The new accelerator centre FAIR (Facility for Antiproton and Ion Research) in Darmstadt will provide novel insights into the structure of matter and evolution of the universe for research with antiprotons and ion beams. Within the billion-euro project, Forschungszentrum Jülich is responsible for construction of the high-energy storage ring (HESR) and will contribute its know-how in handling protons and antiprotons as well as its experience with accelerator and hadron physics from the COSY accelerator at Jülich. Physicists hope to acquire new insights about processes between elementary particles, such as quarks and gluons.

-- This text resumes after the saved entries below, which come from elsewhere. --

-- ==== Sys2Proof/Machine/CtrlReceive.lean ====
section
/-! DEFINITION. A control frame's way into Headframe's queue (R443 to R449): overflow, form, authentication, epoch, replay. -/

namespace Sys2Proof.Machine

open Sys2Proof

/-- Body length of an opcode and its reserved ranges (offset, bytes) (R452, R454, R455, R458); none for an opcode a requester does
not send. STAGE_DATA, whose length varies, is given the length of its fixed fields. -/
def bodyLayout (op : Nat) : Option (Nat × List (Nat × Nat)) :=
  if [0x0001, 0x0010, 0x0306, 0x0500].contains op then some (0, [])
  else if [0x0011, 0x0013, 0x0014, 0x001A, 0x0102, 0x0104, 0x0201, 0x0202, 0x0203, 0x0204, 0x0302, 0x0303].contains op then some (4, [])
  else if [0x0015, 0x0400, 0x0501, 0x0504, 0x0601].contains op then some (4, [(1, 3)])
  else if [0x0304, 0x0502, 0x0503].contains op then some (4, [(2, 2)])
  else if [0x0401, 0x0505].contains op then some (4, [(1, 1)])
  else if op = 0x0012 then some (8, [(5, 3)])
  else if op = 0x0016 ∨ op = 0x0106 then some (8, [(6, 2)])
  else if op = 0x0305 ∨ op = 0x0301 then some (8, [])
  else if op = 0x0017 then some (12, [(9, 3)])
  else if op = 0x0018 ∨ op = 0x0205 then some (12, [])
  else if op = 0x0019 then some (32, [])
  else if op = 0x0100 then some (144, [(9, 3), (26, 2), (29, 3)])
  else if op = 0x0101 then some (16, [(5, 3)])
  else if op = 0x0103 then some (16, [(4, 4)])
  else if op = 0x0105 then some (88, [(5, 3), (20, 4)])
  else if op = 0x0200 then some (24, [(7, 1), (20, 4)])
  else if op = 0x0300 then some (16, [(1, 1)])
  else if op = 0x0600 then some (52, [(2, 2)])
  else none

/-- The byte of a body of which only the low bits are a field: offset and bound (R454). -/
def flagByte (op : Nat) : Nat × Nat :=
  if op = 0x0012 then (4, 2) else if op = 0x0015 then (0, 2) else if op = 0x0400 then (0, 8) else (0, 256)

/-- Does a body fit its opcode, with every reserved byte and bit 0? -/
def bodyFits (op : Nat) (b : Bytes) : Bool :=
  match bodyLayout op with
  | none => false
  | some q =>
    (if op = 0x0301 then decide (q.1 ≤ b.length) else b.length == q.1) &&
      q.2.all (fun r => (sub b r.1 r.2).all (fun v => v == 0)) && decide (beAt b (flagByte op).1 1 < (flagByte op).2)

/-- Are the header's other fields those of a request: reserved 0, PART 0 of 1, STATUS and DETAIL 0 (R443)? -/
def headerFits (f : Bytes) : Bool :=
  beAt f 3 1 == 0 && beAt f 6 1 == 0 && beAt f 7 1 == 1 && beAt f 28 1 == 0 && beAt f 29 1 == 0

/-- Does TAG verify under the slot's key (R444)? A slot without a key verifies nothing. -/
def State.authentic (s : State) (f : Bytes) : Bool :=
  let len := beAt f 30 2
  match s.key (beAt f 2 1) with
  | none => false
  | some k => decide (len ≤ 8888) && f.length == 64 + len && kmac256 k.key (f.take (32 + len)) 32 (ctrlCustom 0) == f.drop (32 + len)

/-- Does a replay window accept a SEQ (R446)? -/
def ReplayWindow.accepts (w : ReplayWindow) (q : Nat) : Bool := decide (1 ≤ q) && decide (w.high < q + 64) && !w.seen.contains q

/-- The window with a SEQ seen: the values from H − 63 to H are kept. -/
def ReplayWindow.note (w : ReplayWindow) (q : Nat) : ReplayWindow :=
  let h := max w.high q
  { w with high := h, seen := (q :: w.seen).filter (fun v => decide (h < v + 64)) }

/-- An authentic, fresh request: queued, or answered BAD_FRAME at once where its form is not its opcode's (R453). -/
def State.admitFrame (s : State) (rq : Req) (f : Bytes) : State :=
  let op := beAt f 4 2
  let body := sub f 32 (beAt f 30 2)
  if bodyFits op body && headerFits f then s.enqueue (reqEntry rq op)
  else match s.heldFor rq.slot rq.reqId with
    | some h => s.again rq op body h
    | none => s.answer rq op body (status 14)

/-- An authentic request (R445, R446): another epoch is answered STALE_EPOCH with an ACCEPT_TIME of 0; a SEQ out of the window or
seen is dropped and counted. -/
def State.fresh (s : State) (rq : Req) (f : Bytes) : State :=
  let q := beAt f 16 8
  let w := s.ctrl.windows.getD rq.slot {}
  if beAt f 8 8 ≠ s.rot.epoch.toNat then s.sendCtrl rq.port rq.src 1 rq.slot (beAt f 4 2) rq.reqId 22 0 (zeros 8)
  else if !w.accepts q then s.bumpReg (cmdReg 0xE10) 1
  else { s with ctrl := { s.ctrl with windows := s.ctrl.windows.set rq.slot (w.note q) } }.admitFrame rq f

/-- Is the frame the unauthenticated PROBE of R445? -/
def isProbe (f : Bytes) : Bool := beAt f 4 2 == 1 && beAt f 30 2 == 0 && f.drop 32 == zeros 32

/-- CTRL_FRAME_RECEIVE (R443 to R449): what becomes of a datagram on CTRL_UDP while Headframe runs and the port is up. -/
def execCtrlFrameReceive (port : Nat) (src : NetAddr) (frame : Bytes) (s : State) : Host.Outcome State Fault Refusal :=
  let slot := beAt frame 2 1
  let rq : Req := { port := port, src := src, slot := slot, reqId := beAt frame 24 4 }
  let s1 :=
    if 1024 ≤ s.ctrl.queue.length then s.bumpReg (cmdReg 0xE14) 1
    else if frame.length < 32 ∨ beAt frame 0 1 ≠ 1 ∨ beAt frame 1 1 ≠ 0 then s
    else if slot = 0xFF then
      (if isProbe frame then s.enqueue (reqEntry rq 1) else s)
    else if !s.authentic frame then s.bumpReg (cmdReg 0xE0C) 1
    else s.fresh rq frame
  when (s.boot.hfRunning && s.links.streamUp.getD port false) s s1

end Sys2Proof.Machine
end

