-- ==== Sys2Proof/Certificates/Slice0/Obligations.lean ====
section
/-! DEFINITION. What this model is claimed to do, for the provers: one statement per definition. -/

open Sys2Proof Sys2Proof.Machine

/-! The queue (this block's commands wait first in, first out). -/

/-- The command at the front of the queue runs on the state with the queue's rest. -/
def Obligations.StepRunsFrontCommand : Prop :=
  ∀ (c : Instr) (rest : List Instr) (s : State), step { s with pending := c :: rest } = exec c { s with pending := rest }

/-- Time passes on an empty queue (R10, R254, R427). The model's choice, log entry 1: a step is one TIME cycle of 4 ns, to which the servo
adds what it has set. Only the clock moves; with no correction it moves by 4 ns modulo 2^64, and while a session is not FREE the correction
is at most 100 ppm of the cycle, so the clock never steps back. -/
def Obligations.EmptyQueueTicks : Prop :=
  ∀ s : State, s.pending = [] →
    ∃ t, step s = .next t ∧ { t with now := s.now, servo := s.servo } = s ∧ { t.servo with frac := s.servo.frac } = s.servo ∧
      (s.servo.rate = 0 → s.servo.frac < 2 ^ 32 → t.now = (s.now + 4) % 2 ^ 64 ∧ t.servo.frac = s.servo.frac) ∧
      ((∃ e ∈ s.sessions, e.2.state ≠ .free) → s.servo.frac < 2 ^ 32 → s.now + 5 < 2 ^ 64 →
        s.now < t.now ∧
          (((t.now * 2 ^ 32 + t.servo.frac : Nat) : Int) - (s.now * 2 ^ 32 + s.servo.frac : Nat) - 4 * 2 ^ 32).natAbs * 1000000 ≤
            100 * (4 * 2 ^ 32))

/-- No command stops the block: errors of the part are records, events and statuses (R41, R341, R453), so every command, on every
state and with every operand, answers a next state. -/
def Obligations.NoCommandStopsTheBlock : Prop :=
  ∀ (c : Instr) (s : State), ∃ t, exec c s = .next t

/-! Reset and the invariants of every step. -/

/-- What reset leaves, as the register tables and the chapters give it, read as software reads it: every session FREE (R239), no
round armed, no event logged, FCE_SFU_ID 0x3403 on a face, ENT_LOT_STAT 0x4040 on a level, TIM_PTP_STAT 7 on the command die, every
other register 0, no key loaded, no reset in progress, no command waiting; its memories and register file are canonical. -/
def Obligations.ResetState : Prop :=
  (∀ id, (State.reset.ses id).state = .free) ∧ State.reset.rounds = [] ∧ State.reset.events.records = [] ∧
    (∀ p, faceWf p = true → State.reset.viewReg (fceReg p 0x240) = 0x3403) ∧
    (∀ l, l < 4 → State.reset.viewReg (lvlReg l 0x310) = 0x4040) ∧ State.reset.viewReg (cmdReg 0xB00) = 7 ∧
    (∀ o, o < 0x100000 → o ≠ 0xB00 → State.reset.viewReg (cmdReg o) = 0) ∧
    (∀ l o, l < 4 → o < 0x10000 → o ≠ 0x310 → State.reset.viewReg (lvlReg l o) = 0) ∧
    (∀ p o, faceWf p = true → o < 0x1000 → o ≠ 0x240 → State.reset.viewReg (fceReg p o) = 0) ∧
    (∀ l d o, l < 4 → d < 16 → o < 0x1000 → State.reset.viewReg (drfReg l d o) = 0) ∧
    (∀ slot, State.reset.key slot = none) ∧ State.reset.resets = [] ∧ State.reset.pending = [] ∧ State.reset.Canonical

/-- Every step keeps device memory, flash and the register file canonical: addresses rise, and no entry equals what its address
reads when unlisted, so that equal memories are equal data. -/
def Obligations.StepKeepsCanonical : Prop :=
  ∀ s t : State, s.Canonical → step s = .next t → t.Canonical

/-- What the root of trust keeps for ever: no step changes a fuse (written at manufacture), clears the production lock (R472) or
lowers a security counter (R361). -/
def Obligations.StepKeepsRootOfTrust : Prop :=
  ∀ s t : State, step s = .next t →
    t.rot.fuses = s.rot.fuses ∧ (s.rot.locked = true → t.rot.locked = true) ∧ s.rot.svnPlan ≤ t.rot.svnPlan ∧
      s.rot.svnHf ≤ t.rot.svnHf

FAIR will be used to produce cosmic matter in the laboratory. That is to say, scientists from all over the world will be moving into new dimensions in matter, such as antimatter or hot stellar matter. They will develop new supercomputers for their basic research and they expect to achieve breakthroughs in nanomaterials as well as in biomedical applications.
It will thus be possible to explore antimatter at FAIR. Researchers intend to solve the puzzle of why antimatter is rarely found in the universe, except for minute residues, and why the matter familiar to us, of which we are made and which surrounds us, is "preferred".

At FAIR, researchers will also seek new forms of matter in order to track down this mysterious dark matter. Although dark matter accounts for a far larger proportion of the universe than the matter familiar to us, we are still unable to directly observe it.

Scientists also intend to use the planned facility to study how stars explode and what processes are involved. According to current ideas, chemical elements originate or have originated in gigantic stellar explosions. That is say, all matter – even ourselves – is ultimately composed of star dust, the remains of exploded stars.

FAIR can be used to generate the ion beams that occur naturally in cosmic radiation. This enables scientists to study the impact of ion beams on materials and tissue samples. In this way, they would like to test components for satellite technology and perform radiation biology experiments for manned space missions or new medical applications.